» **To do**:
Word for word, transcribe the data below from the line with "match d.pair.markDue with" to the line with "dmxOfs d n ≤ t))", keeping both of those lines.

» **Available data**:
-- ==== Sys2Proof/Machine/Pair.lean ====
section
/-!
DEFINITION. Pair operation (R271 to R303). What of it follows the clock's steps is in Machine/PairTime.lean, what a boundary does in
Machine/Frame.lean.
-/

namespace Sys2Proof.Machine

/-- PAIR_STATUS.STATE. -/
def pairCode : PairMode → Nat
  | .solo => 0
  | .join => 1
  | .sync => 2
  | .cozy => 3
  | .taking => 4
  | .active => 5
  | .degraded => 6

/-- The unit takes the role of unit 1 (R294, R295). -/
def roleOne (d : Dev) : Bool := d.pair.role.getD (rb d Reg.SYS_STRAPS 1)

/-- A state in which the unit follows its partner's clock (R278). -/
def follows (m : PairMode) : Bool := m == .join || m == .sync || m == .cozy || m == .degraded

/-- TB_STATUS.PAIR_SLAVED (R29, R278): set while a following unit's partner is in ACTIVE or TAKING; a claim leaves it as it is, and the
takeover clears it (R279). -/
def reslave (d : Dev) : Dev :=
  let slaved :=
    if d.pair.mode == .taking then d.pins.pairSlaved
    else follows d.pair.mode && d.pair.hb.any fun h => h.mode == .active || h.mode == .taking
  { d with pins := { d.pins with pairSlaved := slaved } }

/-- Enter a state. (DEDUCED, log entry 58.) -/
def enterMode (m : PairMode) (d : Dev) : Dev := reslave (onPair (fun p => { p with mode := m }) d)

/-- Enter DEGRADED: OWN_N is released and every show output suppressed at once. (DEDUCED, log entry 58.) -/
def degrade (d : Dev) : Dev :=
  enterMode .degraded (onPair (fun p => { p with
    ownDrive := false, handover := none, released := false, yielding := false, takeover := none, claimTick := none, verified := false
    byHandover := false, offered := none }) d)

/-- Take the oldest message of a channel when it is this one. -/
def takeMessage (chan : Nat) (bytes : List W8) (d : Dev) : Option Dev :=
  match d.pair.inbox.find? fun m => m.1 == chan with
  | some m =>
    if m.2 = bytes then
      some (onPair (fun p => { p with inbox := p.inbox.erase m, stamps := if chan = 0 then p.stamps.drop 1 else p.stamps }) d)
    else none
  | none => none

/-- A message that has arrived, by kind and content, and what it brings; without it nothing happens. (DESIGN CHOICE, log entry 87.) -/
def onMessage (chan kind : Nat) (content : List W64) (f : Dev → Dev) (d : Dev) : Dev :=
  match takeMessage chan (messageBytes kind content) d with
  | some d => f d
  | none => d

/-! The link (R273 to R277, R369). -/

/-- PAIR_CTL is written (R271, R317): the first write since a reset takes effect. -/
def pairCtlWrite (req : Req) (v : W32) (k : Clk) (d : Dev) : Dev :=
  if d.pair.written then lockViolation req 0 Reg.PAIR_CTL k d
  else
    let d := wr Reg.PAIR_CTL (v &&& 1) (onPair (fun p => { p with written := true }) d)
    if bit v 0 then enterMode .join (onPair (fun p => { p with joinAt := shortOf (now k), hbTick := k.ticks, kickTick := k.ticks }) d)
    else d

/-- PAIR_ENABLE. -/
def execPairEnable (req : Req) (v : W32) (s : State) : Host.Outcome State Fault Refusal :=
  onDev s fun k => accessSealed Reg.PAIR_CTL (pairCtlWrite req v k)

/-- A handover is abandoned: one that the partner offered, and this unit's own while it still holds OWN_N low. After the release the old
active goes on to b − 10 µs (R299). -/
def abandonHandover : Dev → Dev :=
  onPair fun p => if p.released then { p with offered := none } else { p with offered := none, handover := none, yielding := false }

/-- Every unacknowledged block is sent again, in order; a block that has been sent four times takes the link down (R275, R277), which
abandons a handover (R299). -/
def cricketResend (k : Clk) (d : Dev) : Dev :=
  if d.pair.replay.any fun c => 4 ≤ c.sends then
    raisePair 2 (bumpSat Reg.PAIR_LINK_FATAL_COUNT 1 (abandonHandover (cricketDrop d)))
  else
    let d := pmon 0x301 d.pair.replay.length (bumpSat Reg.PAIR_LINK_RESEND d.pair.replay.length d)
    onPair (fun p => match p.replay.getLast? with
      | some c => { p with replay := p.replay.map fun c => { c with sends := c.sends + 1 }, ackTick := k.ticks, tx := blockBytes p c, nak := false }
      | none => p) d

/-- The blocks that an ACK acknowledges leave the replay buffer (R275). -/
def cricketAck (ack : Nat) (k : Clk) : Dev → Dev :=
  onPair fun p =>
    match p.replay with
    | [] => p
    | c :: _ =>
      let n := (ack + 4096 - c.seq) % 4096
      if 1 ≤ n ∧ n ≤ p.replay.length then { p with replay := p.replay.drop n, ackTick := k.ticks } else p

/-- The payload of an accepted block joins its message; a message received whole goes to its channel, one of the TIME channel with the
stamp x of its block (R274, R276, R278). -/
def cricketTake (chan : Nat) (first last : Bool) (data : List W8) (x : Time) (d : Dev) : Dev :=
  if 8 ≤ chan then d
  else
    let whole := (if first then [] else Tab.get [] d.pair.partials chan) ++ data
    onPair (fun p =>
      if last then
        { p with partials := Tab.put [] p.partials chan [], inbox := p.inbox ++ [(chan, whole)], stamps := if chan = 0 then p.stamps ++ [x] else p.stamps }
      else { p with partials := Tab.put [] p.partials chan whole }) d

/-- The stamp of a block that arrives at this tick, by the calibration of lane 0's receive path (R278). (DEDUCED, log entry 59.) -/
def blockIn (k : Clk) (d : Dev) : Time := now k - pathDelay d 20
/-- The stamp of a block that leaves at this tick, by the calibration of lane 0's transmit path (R278). (DEDUCED, log entry 59.) -/
def blockOut (k : Clk) (d : Dev) : Time := now k + pathDelay d 16

/-- A good block with the SEQ expected is accepted (R274). -/
def cricketAccept (head : W64) (l : List W8) (k : Clk) (d : Dev) : Dev :=
  let chan := fld head 32 4
  if bit head 38 then d
  else
    let x := blockIn k d
    let d := onPair (fun p => { p with expect := (p.expect + 1) % 4096 }) d
    if openChannel d chan then cricketTake chan (bit head 15) (bit head 14) (slice l 8 (fld head 16 8)) x d else d

/-- A block arrives (R274, R275): accepted with a good CRC and the SEQ expected, else discarded, with a NAK in the next block sent. What
it acknowledges leaves the replay buffer, what it asks for is sent again, and only then new blocks start (R276). -/
def cricketBlock (l : List W8) (k : Clk) (d : Dev) : Dev :=
  let head := w64 (ofLe (l.take 8))
  if !d.pair.trained || l.length != 256 then d
  else if crc32c (l.take 252) != w32 (ofLe (l.drop 252)) || fld head 52 12 != d.pair.expect then
    cricketIdle (onPair (fun p => { p with nak := true }) d)
  else
    let d := cricketAck (fld head 40 12) k (cricketAccept head l k d)
    cricketIdle (cricketPump k (if bit head 39 then cricketResend k d else d))

/-- CRICKET_BLOCK_RX: the 256 bytes of a block arrive. -/
def execCricketBlockRx (block : List W8) (s : State) : Host.Outcome State Fault Refusal := onDev s (cricketBlock block)

/-- CRICKET_RESEND_TIMEOUT: ACK has not advanced for 4 µs while blocks are outstanding. -/
def execCricketResendTimeout (s : State) : Host.Outcome State Fault Refusal :=
  onDev s fun k d =>
    if d.pair.trained && !d.pair.replay.isEmpty && decide (5000 ≤ since k d.pair.ackTick) then cricketResend k d else d

/-- The pair key is in force: every channel is open (R273, R369). -/
def pairOpen (d : Dev) : Dev := onPair (fun p => { p with keyed := true }) { d with scarab := { d.scarab with keyValid := true } }

/-- Cricket is back, trained and attested: LINK_UP is raised, and a unit in COZY compares digests afresh (R272, R303). -/
def linkBack (d : Dev) : Dev :=
  let d := raisePair 1 d
  if d.pair.mode == .cozy then enterMode .sync (onPair (fun p => { p with matched := 0 }) d) else d

/-- The link trains, and the units attest again (R273, R369): with the key IDs in agreement the pair key is valid. A retired unit has no key
to attest with (R360). (DEDUCED, log entry 53; DESIGN CHOICE, log entry 100.) -/
def cricketUp (a : Attestation) (k : Clk) (d : Dev) : Dev :=
  if d.pair.mode == .solo || cricketOut d || (List.range 4).any (fun l => looped d (8 + l)) || linkUp d || d.sys.tripped then d
  else
    let d := when (keysDerived d) (attestSend a.nonce k) (onPair (fun p => { p with trained := true, keyed := false }) (nonceNew d))
    let ok := attestPasses a d.scarab.nonce d
    let d := onScarab (fun s => { s with keyValid := false, attested := ok }) d
    if !ok then raiseScarab 7 d
    else when (d.scarab.keyHeld && a.keyId == d.scarab.keyId) pairOpen (linkBack d)

/-- CRICKET_LINK_UP: training ends, and the partner attests. -/
def execCricketLinkUp (partner : Attestation) (s : State) : Host.Outcome State Fault Refusal := onDev s (cricketUp partner)

/-! Mirrored inputs (R280 to R283). -/

/-- A mirrored frame reaches the action of this unit's own strainer entry, as if it had arrived at the stamped instant (R280).
(DEDUCED, log entry 60.) -/
def mirrorDeliver (p : Nat) (stamp : Time) (data : List W8) (d : Dev) : Dev :=
  let r : RxFrame := { stamp, bytes := data }
  let j := strain d p data
  match j.action with
  | .sacn => { d with sacnRx := d.sacnRx ++ [{ port := p, stamp, bytes := data, mirrored := true }] }
  | .st n => { d with stRx := d.stRx ++ [{ port := p, stamp, bytes := data, stream := n, mirrored := true }] }
  | _ => deliver p r j true false d

/-- MIRROR_FRAME_RX: the oldest message of the MIRROR channel is a mirrored frame or push. -/
def execMirrorFrameRx (m : Mirrored) (s : State) : Host.Outcome State Fault Refusal :=
  onDev s fun k =>
    match m with
    | .frame p stamp frac data =>
      onMessage 7 7 ([w64 p.val, stamp, frac.setWidth 64] ++ data.map (·.setWidth 64))
        (mirrorDeliver p (nearTime stamp (now k) + frac.toNat * 2 ^ 16) data)
    | .push f key slot value cancel =>
      onMessage 7 8 [f, key, w64 slot.val, value, w64 (bnat cancel)]
        (onPair fun p => { p with pushes := p.pushes ++ [(f, { key, slot := slot.val, value, cancel })] })

/-- Boundary f's mirrored leaves and pushes are released (R281, R283). (DEDUCED, log entry 60.) -/
def releaseMirrored (f : W64) (k : Clk) (d : Dev) : Dev :=
  let b := d.frm.lastB
  let d := enginesTake (fun r => r.mirrored && decide (r.stamp < b)) k d
  let d := stMark (f + 1) b (sacnInMark (f + 1) d)
  let out := d.pair.pushes.filter fun x => x.1 ≤ f
  let d := onArr (fun a => { a with inputs := a.inputs ++ out.map (·.2) }) d
  onPair (fun p => { p with pushes := p.pushes.filter fun x => !decide (x.1 ≤ f), markDue := none }) d

/-- MARK(f) has arrived: what waits for it is released, or will be when boundary f is emitted here. -/
def markTake (f : W64) (k : Clk) (d : Dev) : Dev :=
  let d := onPair (fun p => { p with marked := some f }) d
  if d.pair.markDue.any fun m => m.1 == f then releaseMirrored f k d else d

/-- MARK_RX: the oldest message of the MIRROR channel is MARK(f). -/
def execMarkRx (f : W64) (s : State) : Host.Outcome State Fault Refusal :=
  onDev s fun k d => settle k (onMessage 7 5 [f] (markTake f k) d)

/-- MIRROR_LATE: MARK has not arrived PAIR_MARK_WAIT after its boundary (R281). -/
def execMirrorLate (s : State) : Host.Outcome State Fault Refusal :=
  onDev s fun k d =>
    match d.pair.markDue with
    | some (f, t) =>
      if min 1000 (max 10 (rf d Reg.PAIR_MARK_WAIT 0 10)) * 1250 ≤ since k t then
        settle k (raisePair 12 (bumpSat Reg.PAIR_MIRROR_LATE 1 (releaseMirrored f k d)))
      else d
    | none => d

/-! Heartbeats (R291, R293, R295). -/

/-- The heartbeat PERIOD and TIMEOUT in µs (R303). -/
def hbPeriod (d : Dev) : Nat := min 1000 (max 10 (rf d Reg.PAIR_HB_CFG 0 16))
/-- TIMEOUT. -/
def hbTimeout (d : Dev) : Nat := max (2 * hbPeriod d) (rf d Reg.PAIR_HB_CFG 16 16)

/-- Head h's Trazh stream has launched its last packet of frame f, whose boundary lies at b, by instant t. -/
def trazhLaunched (h : Nat) (b t : Time) (d : Dev) : Bool :=
  match trazhSet d h with
  | none => true
  | some (x, m, z, outCtl) =>
    let g := rateGrid d
    let last := trazhGroups m z - 1
    !x.running || !bit outCtl 1
      || decide (b + m.offset * ns1 + groupAt g m z last + packetAt d m z outCtl m.outWidth last (trazhPackets m.outWidth z - 1) / fine ≤ t)

/-- Every launch time of output frame f lies at or before instant t (R291). -/
def launchesPassed (f : W64) (t : Time) (k : Clk) (d : Dev) : Bool :=
  match frameInstant k d f with
  | none => false
  | some b =>
    (!rb d Reg.PACK_CTL 0
      || ((univsOn d).all (fun u => (univPorts d u).all fun p => decide (univLaunch d u p b ≤ t))
        && (List.range 8).all fun p =>
          let c := rd d (Reg.PACK_PORT_SYNC p)
          let n := (syncAddrs d p).length
          !bit c 31 || n == 0 || decide (slotLaunch d p (fld c 0 14 + (n - 1)) b ≤ t)))
    && (List.range 16).all (fun n => !dmxController d n || !dmxLaunches d n f || decide (b + dmxOfs d n ≤ t))
    && (List.range 4).all fun h => trazhLaunched h b t d

/-- The last of n frames up to f, from frame `least` on, all of whose launch times lie at or before instant t. -/
def lastPassed (least : W64) (t : Time) (k : Clk) (d : Dev) : Nat → W64 → Option W64
  | 0, _ => none
  | n + 1, f => if f < least then none else if launchesPassed f t k d then some f else if f = 0 then none else lastPassed least t k d n (f - 1)

/-- Frames that may have launch times after the last boundary: BASE and the last slot reach 75 s, at up to 240 frames per second. -/
def framesAhead : Nat := 18000

/-- CONFIRMED of this unit by instant t, up to frame `last` (R291): frames of its time in ACTIVE alone. -/
def confirmedAt (t : Time) (last : W64) (k : Clk) (d : Dev) : W64 :=
  let old := d.pair.confirmed
  if d.pair.mode == .active && d.frm.everEmitted then
    (lastPassed (rd64 d Reg.PAIR_TAKEOVER_FRAME_LO) t k d framesAhead last).getD old
  else old

/-- CONFIRMED of this unit now. -/
def confirmedNow (k : Clk) (d : Dev) : W64 := confirmedAt (now k) d.frm.lastFrame k d

/-- A unit that is to leave ACTIVE notes the frames whose launch times have passed (R291). -/
def noteConfirmed (k : Clk) (d : Dev) : Dev := onPair (fun p => { p with confirmed := confirmedNow k d }) d

/-- The content of a heartbeat (R291). -/
def hbContent (h : Heartbeat) : List W64 :=
  [w64 (pairCode h.mode), w64 (bnat h.unit), h.uid.truncate 64, (h.uid >>> 64).truncate 64, h.stamp, h.frame, h.confirmed]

» **Answer to this task**:
    match d.pair.markDue with
    | some (f, t) =>
      if min 1000 (max 10 (rf d Reg.PAIR_MARK_WAIT 0 10)) * 1250 ≤ since k t then
        settle k (raisePair 12 (bumpSat Reg.PAIR_MIRROR_LATE 1 (releaseMirrored f k d)))
      else d
    | none => d

/-! Heartbeats (R291, R293, R295). -/

/-- The heartbeat PERIOD and TIMEOUT in µs (R303). -/
def hbPeriod (d : Dev) : Nat := min 1000 (max 10 (rf d Reg.PAIR_HB_CFG 0 16))
/-- TIMEOUT. -/
def hbTimeout (d : Dev) : Nat := max (2 * hbPeriod d) (rf d Reg.PAIR_HB_CFG 16 16)

/-- Head h's Trazh stream has launched its last packet of frame f, whose boundary lies at b, by instant t. -/
def trazhLaunched (h : Nat) (b t : Time) (d : Dev) : Bool :=
  match trazhSet d h with
  | none => true
  | some (x, m, z, outCtl) =>
    let g := rateGrid d
    let last := trazhGroups m z - 1
    !x.running || !bit outCtl 1
      || decide (b + m.offset * ns1 + groupAt g m z last + packetAt d m z outCtl m.outWidth last (trazhPackets m.outWidth z - 1) / fine ≤ t)

/-- Every launch time of output frame f lies at or before instant t (R291). -/
def launchesPassed (f : W64) (t : Time) (k : Clk) (d : Dev) : Bool :=
  match frameInstant k d f with
  | none => false
  | some b =>
    (!rb d Reg.PACK_CTL 0
      || ((univsOn d).all (fun u => (univPorts d u).all fun p => decide (univLaunch d u p b ≤ t))
        && (List.range 8).all fun p =>
          let c := rd d (Reg.PACK_PORT_SYNC p)
          let n := (syncAddrs d p).length
          !bit c 31 || n == 0 || decide (slotLaunch d p (fld c 0 14 + (n - 1)) b ≤ t)))
    && (List.range 16).all (fun n => !dmxController d n || !dmxLaunches d n f || decide (b + dmxOfs d n ≤ t))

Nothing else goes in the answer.